Prompt: Below are the records; give again exactly the line with "cases i <;> simp", the line with "(h : s.grant", and each line that lies between them, and nothing besides.

Data supplied:
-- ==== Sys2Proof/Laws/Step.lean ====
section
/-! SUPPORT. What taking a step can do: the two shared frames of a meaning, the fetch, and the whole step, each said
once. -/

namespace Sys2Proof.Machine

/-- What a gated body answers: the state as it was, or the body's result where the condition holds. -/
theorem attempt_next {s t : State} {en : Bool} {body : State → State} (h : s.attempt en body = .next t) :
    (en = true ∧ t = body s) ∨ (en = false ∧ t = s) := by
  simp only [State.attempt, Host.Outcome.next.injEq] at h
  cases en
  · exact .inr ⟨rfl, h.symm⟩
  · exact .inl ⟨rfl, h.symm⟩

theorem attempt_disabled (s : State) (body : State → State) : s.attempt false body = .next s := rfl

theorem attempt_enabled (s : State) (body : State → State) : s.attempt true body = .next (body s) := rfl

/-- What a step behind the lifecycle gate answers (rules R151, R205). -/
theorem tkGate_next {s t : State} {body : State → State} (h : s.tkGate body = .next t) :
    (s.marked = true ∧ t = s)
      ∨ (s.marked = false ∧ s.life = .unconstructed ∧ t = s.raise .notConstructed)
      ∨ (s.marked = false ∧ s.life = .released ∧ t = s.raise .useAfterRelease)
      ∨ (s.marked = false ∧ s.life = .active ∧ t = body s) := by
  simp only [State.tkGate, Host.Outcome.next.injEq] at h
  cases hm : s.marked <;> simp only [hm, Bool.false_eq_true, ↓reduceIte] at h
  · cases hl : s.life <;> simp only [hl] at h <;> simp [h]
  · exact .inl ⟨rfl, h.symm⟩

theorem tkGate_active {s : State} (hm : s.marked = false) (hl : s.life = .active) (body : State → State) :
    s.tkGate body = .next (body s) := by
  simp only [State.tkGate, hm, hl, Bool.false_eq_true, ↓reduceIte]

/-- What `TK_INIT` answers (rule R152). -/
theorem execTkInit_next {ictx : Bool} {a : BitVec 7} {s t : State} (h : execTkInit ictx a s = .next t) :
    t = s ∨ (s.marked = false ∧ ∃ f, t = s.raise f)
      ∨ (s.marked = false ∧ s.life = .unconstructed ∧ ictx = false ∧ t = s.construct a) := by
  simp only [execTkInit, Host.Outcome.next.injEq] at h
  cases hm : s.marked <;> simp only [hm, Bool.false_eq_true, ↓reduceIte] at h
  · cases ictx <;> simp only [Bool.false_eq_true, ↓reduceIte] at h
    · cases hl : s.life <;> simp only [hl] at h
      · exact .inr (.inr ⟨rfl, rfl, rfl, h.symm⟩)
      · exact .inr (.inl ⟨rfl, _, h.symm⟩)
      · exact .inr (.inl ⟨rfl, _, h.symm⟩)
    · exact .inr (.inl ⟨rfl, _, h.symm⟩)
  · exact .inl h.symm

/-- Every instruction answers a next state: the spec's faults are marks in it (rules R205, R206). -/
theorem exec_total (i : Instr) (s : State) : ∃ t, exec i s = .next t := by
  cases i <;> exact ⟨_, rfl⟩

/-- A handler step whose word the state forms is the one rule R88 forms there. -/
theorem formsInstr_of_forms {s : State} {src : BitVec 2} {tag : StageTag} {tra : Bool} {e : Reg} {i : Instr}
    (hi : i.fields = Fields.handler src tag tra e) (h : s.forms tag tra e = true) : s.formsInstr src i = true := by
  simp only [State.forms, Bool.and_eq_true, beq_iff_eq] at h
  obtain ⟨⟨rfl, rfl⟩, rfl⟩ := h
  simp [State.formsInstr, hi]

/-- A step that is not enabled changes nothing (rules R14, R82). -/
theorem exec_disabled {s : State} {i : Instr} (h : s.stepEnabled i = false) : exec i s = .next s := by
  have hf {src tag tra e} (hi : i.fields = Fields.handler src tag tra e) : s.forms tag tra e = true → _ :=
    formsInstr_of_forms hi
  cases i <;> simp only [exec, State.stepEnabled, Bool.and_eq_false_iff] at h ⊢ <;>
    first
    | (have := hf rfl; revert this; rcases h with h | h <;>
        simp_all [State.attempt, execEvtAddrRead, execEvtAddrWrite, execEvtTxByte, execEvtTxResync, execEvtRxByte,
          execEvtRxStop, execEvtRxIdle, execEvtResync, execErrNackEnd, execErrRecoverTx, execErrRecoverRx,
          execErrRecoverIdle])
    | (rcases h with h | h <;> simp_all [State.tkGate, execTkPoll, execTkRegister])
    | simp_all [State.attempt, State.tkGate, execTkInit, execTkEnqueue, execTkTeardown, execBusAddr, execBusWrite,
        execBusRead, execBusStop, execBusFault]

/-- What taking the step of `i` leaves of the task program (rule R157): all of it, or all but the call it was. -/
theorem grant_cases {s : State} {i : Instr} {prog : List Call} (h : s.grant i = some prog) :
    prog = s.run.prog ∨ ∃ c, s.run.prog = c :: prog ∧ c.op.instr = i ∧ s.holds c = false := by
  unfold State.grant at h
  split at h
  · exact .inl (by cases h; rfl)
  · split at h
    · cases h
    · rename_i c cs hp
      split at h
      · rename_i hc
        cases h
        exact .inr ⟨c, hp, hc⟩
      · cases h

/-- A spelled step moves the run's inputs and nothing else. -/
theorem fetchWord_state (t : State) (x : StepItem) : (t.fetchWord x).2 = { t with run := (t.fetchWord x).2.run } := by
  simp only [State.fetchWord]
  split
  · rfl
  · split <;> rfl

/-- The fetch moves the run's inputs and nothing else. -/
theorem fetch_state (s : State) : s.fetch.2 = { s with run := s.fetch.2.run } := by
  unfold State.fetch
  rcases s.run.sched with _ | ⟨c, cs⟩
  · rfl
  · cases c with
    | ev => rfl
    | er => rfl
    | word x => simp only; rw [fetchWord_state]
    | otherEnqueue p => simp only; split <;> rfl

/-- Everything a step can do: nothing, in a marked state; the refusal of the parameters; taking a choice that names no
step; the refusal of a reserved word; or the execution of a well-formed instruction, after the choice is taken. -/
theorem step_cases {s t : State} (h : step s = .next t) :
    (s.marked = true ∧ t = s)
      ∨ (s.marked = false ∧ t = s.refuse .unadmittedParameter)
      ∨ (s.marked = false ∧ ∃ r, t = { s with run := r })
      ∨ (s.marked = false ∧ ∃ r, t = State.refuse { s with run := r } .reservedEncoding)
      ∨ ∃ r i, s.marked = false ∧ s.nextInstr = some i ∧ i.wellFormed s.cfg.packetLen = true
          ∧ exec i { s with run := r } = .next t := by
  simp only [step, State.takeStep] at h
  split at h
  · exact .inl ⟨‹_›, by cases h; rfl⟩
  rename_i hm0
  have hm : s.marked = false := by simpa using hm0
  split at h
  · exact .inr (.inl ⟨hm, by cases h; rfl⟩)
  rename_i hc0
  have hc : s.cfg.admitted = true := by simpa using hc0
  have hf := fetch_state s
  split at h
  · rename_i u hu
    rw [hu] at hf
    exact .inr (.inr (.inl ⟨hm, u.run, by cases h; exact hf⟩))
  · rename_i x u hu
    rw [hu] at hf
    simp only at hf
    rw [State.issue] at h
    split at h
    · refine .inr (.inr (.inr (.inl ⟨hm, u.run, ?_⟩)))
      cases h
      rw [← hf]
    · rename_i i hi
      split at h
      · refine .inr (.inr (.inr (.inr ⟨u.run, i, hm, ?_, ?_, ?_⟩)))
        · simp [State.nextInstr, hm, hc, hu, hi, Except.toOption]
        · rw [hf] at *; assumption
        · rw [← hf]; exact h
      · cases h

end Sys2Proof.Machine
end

Written answer:
  cases i <;> simp only [exec, State.stepEnabled, Bool.and_eq_false_iff] at h ⊢ <;>
    first
    | (have := hf rfl; revert this; rcases h with h | h <;>
        simp_all [State.attempt, execEvtAddrRead, execEvtAddrWrite, execEvtTxByte, execEvtTxResync, execEvtRxByte,
          execEvtRxStop, execEvtRxIdle, execEvtResync, execErrNackEnd, execErrRecoverTx, execErrRecoverRx,
          execErrRecoverIdle])
    | (rcases h with h | h <;> simp_all [State.tkGate, execTkPoll, execTkRegister])
    | simp_all [State.attempt, State.tkGate, execTkInit, execTkEnqueue, execTkTeardown, execBusAddr, execBusWrite,
        execBusRead, execBusStop, execBusFault]

/-- What taking the step of `i` leaves of the task program (rule R157): all of it, or all but the call it was. -/
theorem grant_cases {s : State} {i : Instr} {prog : List Call} (h : s.grant i = some prog) :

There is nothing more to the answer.